OTTAWA — The Liberals and New Democrats are both making promises that would need some co-operation from the provinces to become reality, at a time when powerful premiers have made it clear they see their relationship with Ottawa headed in a very different direction.
Justin Trudeau announced Wednesday that a re-elected Liberal government would work with the provinces and territories to increase the benefit paid to surviving spouses through the Canada Pension Plan and the Quebec Pension Plan by 25 per cent.
That need to hammer things out with other levels of government might seem like a small detail, but it’s a reminder of how much things changed in the relationship between Ottawa and the provinces when the Liberals came to power, and then how much they have changed again since.
Stephen Harper met only twice with the premiers as a group during his time as Conservative prime minister, the last time being in 2009 to discuss the global economic crisis. He preferred to deal with them and their causes — or complaints — one at a time.
The premiers demanded a more collaborative relationship and Trudeau promised to deliver just that, arranging to sit down with his fellow first ministers to discuss climate change in November 2015, mere weeks after swearing in his cabinet.
The regular gatherings were friendly enough at first, helped along by how closely aligned Kathleen Wynne, then the Liberal premier of Ontario, was with the Trudeau government, on major priorities, including carbon pricing as a way to reduce greenhouse gas emissions.
Quebec was led by Liberal Philippe Couillard and Alberta’s Rachel Notley, a New Democrat, also had an outlook not too different from Trudeau’s.

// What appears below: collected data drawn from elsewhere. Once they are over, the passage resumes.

-- ==== Sys2Proof/Machine/SymMem.lean ====
section
/-! DEFINITION. The symbol memory as data (R16, R38): a list of (index, character code) pairs in one canonical form,
indexes strictly rising. A cell the list does not name holds no value: its contents are unspecified (R34) and no rule
reads them (R36(c)) (log 5). -/

namespace Sys2Proof.Machine

/-- The contents of a memory: the cells that have been written, each with its value. -/
abbrev Memory := List Host.Cell

/-- `MemRead(SYM, i, 1)`; no value where nothing has been written (log 5). -/
def Memory.read : Memory → Nat → Option Byte
  | [], _ => none
  | (a, b) :: rest, i => if a = i then some b else Memory.read rest i

/-- `MemWrite(SYM, i, 1, c)`, keeping the indexes strictly rising. -/
def Memory.write : Memory → Nat → Byte → Memory
  | [], i, c => [(i, c)]
  | (a, b) :: rest, i, c =>
    if i < a then (i, c) :: (a, b) :: rest
    else if i = a then (i, c) :: rest
    else (a, b) :: Memory.write rest i c

/-- Every index of the list is greater than `lo`, and they rise strictly. -/
def Memory.risesAbove : Nat → Memory → Bool
  | _, [] => true
  | lo, (a, _) :: rest => decide (lo < a) && Memory.risesAbove a rest

/-- The canonical form: indexes strictly rising. -/
def Memory.wf : Memory → Bool
  | [] => true
  | (a, _) :: rest => Memory.risesAbove a rest

/-- Every listed cell exists: its index is below `bound` (R38). -/
def Memory.within (m : Memory) (bound : Nat) : Bool :=
  m.all (fun e => decide (e.1 < bound))

end Sys2Proof.Machine
end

Not everything was smooth sailing, but the Liberals eventually managed to get everyone except Saskatchewan to sign on to a framework on carbon pricing, and negotiated a new decade-long health accord.
They also worked out a deal with the provinces, excluding Quebec, to enhance the Canada Pension Plan, by increasing contributions gradually beginning this year, while boosting benefits for retirees on the other end.

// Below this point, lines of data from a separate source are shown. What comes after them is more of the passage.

-- ==== Sys2Proof/Machine/Formatter.lean ====
section
/-! DEFINITION. The formatter (43_formatter.md): symbols, waveform, unit, frame, the repeat-count policy, the sample at a
position of the buffer, the serialiser and the pure function `Encode` the block computes. -/

namespace Sys2Proof.Machine

/-- `zeros(n)` (R14): `n` samples of `+0.0` (R90). -/
def zeros (n : Nat) : List Word :=
  List.replicate n silence

/-- `Symbol(b)` (R97): the carrier table, or `SPS` zero samples. -/
def symbol (c : Config) (b : Bool) : List Word :=
  if b then c.carrier else zeros (sps c)

/-- `Modulate(ls)` (R98): the symbols of the line bits, in sequence order. -/
def modulate (c : Config) (ls : List Bool) : List Word :=
  ls.flatMap (symbol c)

/-- `Unit(w, pause)` (R101): the pause is part of every unit. -/
def unitOf (w : List Word) (pause : Nat) : List Word :=
  w ++ zeros pause

/-- `Frame(w, pause, repeats)` (R102). -/
def frame (w : List Word) (pause repeats : Nat) : List Word :=
  (List.replicate repeats (unitOf w pause)).flatten

/-- `Repeats(A, S)` (R104). -/
def repeats (a s : Bool) : Nat :=
  if a && s then 20 else 4

/-- `LE(v)` (R108): least significant byte first (R44). -/
def le (v : Word) : List Byte :=
  [v.extractLsb' 0 8, v.extractLsb' 8 8, v.extractLsb' 16 8, v.extractLsb' 24 8]

/-- `Serialise(xs)` (R108). -/
def serialise (xs : List Word) : List Byte :=
  xs.flatMap le

/-- `Encode(bs, A, S)` (R110), the five steps in order; no value when a character of `bs` is malformed (R72). R110 defines
it for a non-degenerate configuration only; that it has a value when `SPS = 0` too (empty symbols, the pauses alone) is the
model's choice (log 21), on which no step depends, since `ENC` then faults (R131). -/
def encodeBuffer (c : Config) (bs : List Byte) (a s : Bool) : Option (List Byte) :=
  ((invert bs).mapM appBit).map (fun ls => serialise (frame (modulate c ls) c.pause (repeats a s)))

/-- `WLEN = LEN * SPS` (R100). -/
def waveLen (s : State) : Nat :=
  s.len.toNat * sps s.cfg

/-- `UNIT = WLEN + PAUSE` (R100). -/
def unitLen (s : State) : Nat :=
  waveLen s + s.cfg.pause

/-- `TOTAL` for a repeat count, as an exact natural number (R106). -/
def bufferLen (s : State) (rpt : Nat) : Nat :=
  rpt * unitLen s

/-- The stored bit string `SYM[0 .. LEN-1]`, first character pushed first (R15, R73); no value when a cell has none. -/
def storedString (s : State) : Option (List Byte) :=
  (List.range s.len.toNat).mapM (fun i => s.sym.read i)

/-- The buffer of the current run as a whole, for the latched repeat count (R107, R110); no value unless every character
of the stored string is valid. -/
def currentBuffer (s : State) : Option (List Byte) :=
  ((storedString s).bind (fun bs => bs.mapM lineBit)).map
    (fun ls => serialise (frame (modulate s.cfg ls) s.cfg.pause s.rpt.toNat))

/-- `LINE[i]`, the line bit of the character in cell `i` (R73). -/
def lineAt (s : State) (i : Nat) : Except Fault Bool :=
  match s.sym.read i with
  | none => .error .symbolCellUnwritten
  | some c =>
    match lineBit c with
    | none => .error .noLineBit
    | some b => .ok b

/-- `Key(LINE[i], k)`: sample `k` of the symbol of character `i` (R89, R107). -/
def symbolSample (s : State) (i k : Nat) : Except Fault Word :=
  match lineAt s i with
  | .error f => .error f
  | .ok b =>
    match key s.cfg b k with
    | none => .error .carrierIndexOutOfRange
    | some v => .ok v

/-- The sample at offset `u` of a unit (R107): of a symbol in the waveform, silence in the pause. -/
def sampleInUnit (s : State) (u : Nat) : Except Fault Word :=
  if u < waveLen s then symbolSample s (u / sps s.cfg) (u % sps s.cfg)
  else .ok silence

/-- `SampleAt(n)` (R107). -/
def sampleAt (s : State) (n : Nat) : Except Fault Word :=
  if unitLen s = 0 then .error .positionOutsideBuffer
  else sampleInUnit s (n % unitLen s)

end Sys2Proof.Machine
end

The pensions promise Trudeau is making in this campaign, while not as broad, comes in a very different context.
Newer conservative premiers such as Doug Ford in Ontario and Jason Kenney in Alberta, among others, have been opposing the federal carbon tax and otherwise showing they are not eager to co-operate.
The Liberals are not expecting to face the same kind of opposition to enhancing the survivor’s benefit as they did to the carbon tax, but the frustration Trudeau appeared to express at the general state of things on Wednesday still shows the amount of discord around the table.

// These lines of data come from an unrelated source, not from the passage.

-- ==== Sys2Proof/Laws/Safety.lean ====
section
/-! SUPPORT. The outside world's moves one at a time: how the count of acceptances and the fairness of the consumer follow a
step (R42). -/

namespace Sys2Proof.Safety

open Sys2Proof.Machine

@[simp] theorem acceptsWithin_zero (s : State) : acceptsWithin s 0 = 0 := by
  simp [acceptsWithin]

/-- The next move, and then the moves of the state in which it is used up. -/
theorem acceptsWithin_succ (s : State) (m : Nat) :
    acceptsWithin s (m + 1) = (if s.move = .accept then 1 else 0) + acceptsWithin s.nextMove m := by
  cases h : s.outside with
  | nil => cases hr : s.outReady <;> simp [acceptsWithin, State.move, State.nextMove, h, hr] <;> omega
  | cons x xs => cases x <;> simp [acceptsWithin, State.move, State.nextMove, h] <;> omega

/-- A consumer that accepts `n + 1` samples accepts `n` after a move that accepts. -/
theorem EventuallyAccepts.next_accept {s : State} {n : Nat} (h : EventuallyAccepts s (n + 1)) (hm : s.move = .accept) :
    EventuallyAccepts s.nextMove n := by
  obtain ⟨hr, hc⟩ := h
  refine ⟨fun hmem => hr (List.mem_of_mem_tail hmem), hc.imp id fun hc => ?_⟩
  cases h : s.outside with
  | nil => simp [h] at hc
  | cons x xs => cases x <;> simp_all [State.move, State.nextMove]

/-- A stall takes no acceptance away. -/
theorem EventuallyAccepts.next_stall {s : State} {n : Nat} (h : EventuallyAccepts s n) (hm : s.move = .stall) :
    EventuallyAccepts s.nextMove n := by
  obtain ⟨hr, hc⟩ := h
  refine ⟨fun hmem => hr (List.mem_of_mem_tail hmem), hc.imp id fun hc => ?_⟩
  cases h : s.outside with
  | nil => simpa [State.nextMove, h] using hc
  | cons x xs => cases x <;> simp_all [State.move, State.nextMove]

end Sys2Proof.Safety
end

“People are choosing premiers who are choosing to use millions of dollars of your money to fight a concrete plan, to fight climate change in the courts,” he said at a campaign stop in Fredericton, “instead of figuring out to how to work with us to build a better future in which we can have a stronger environment and make life more affordable for all Canadians.”
Meanwhile, NDP Leader Jagmeet Singh promised to extend full public dental coverage to those whose household incomes are less than $70,000 year — billed as a move toward eventually including dentistry in universal public health care.
Singh said the NDP “denticare” plan, which would also include partial coverage for households with incomes between $70,000 and $90,000, was designed to be fully paid for by the federal government.
It is clear, though, that the NDP views this initial program as a stopgap.
As with the original creation of the public health care system, adding dental care to public coverage would require a long series of negotiations with the provinces and territories.
Singh hinted at those conversations to come when he said he hoped that by relieving the provinces of some of the burden, they would start looking at how they could expand their own existing programs that subsidize dental care.
“We don’t have control over those provincial programs,” Singh said in Sudbury, Ont. “They are good starts, but they don’t go far enough.”
Conservative Leader Andrew Scheer also faced questions Wednesday about how he would handle federal-provincial relations, specifically with Quebec.
On Tuesday, Quebec Premier Francois Legault issued a list of demands to the federal party leaders, asking for his province to have greater control over immigration, tax collection and language regulation.
Scheer said he is willing to work on eliminating federal-provincial duplication of labour market opinions for temporary foreign workers, which sometimes slow things down, and committed to changes that would see Quebecers file only one income tax return.
Quebec currently requires its residents to file separate tax forms, but is willing to combine them if Quebec gets to handle both the federal and provincial systems.
Scheer said he would also be prepared to stand up for his promised national energy corridor, even if it means having to assert federal jurisdiction over any opposition to pipelines that would run through Quebec.
“We have respect for provincial areas of jurisdiction and the other side of that coin is we also have respect for federal jurisdiction,” Scheer said in Hamilton on Wednesday.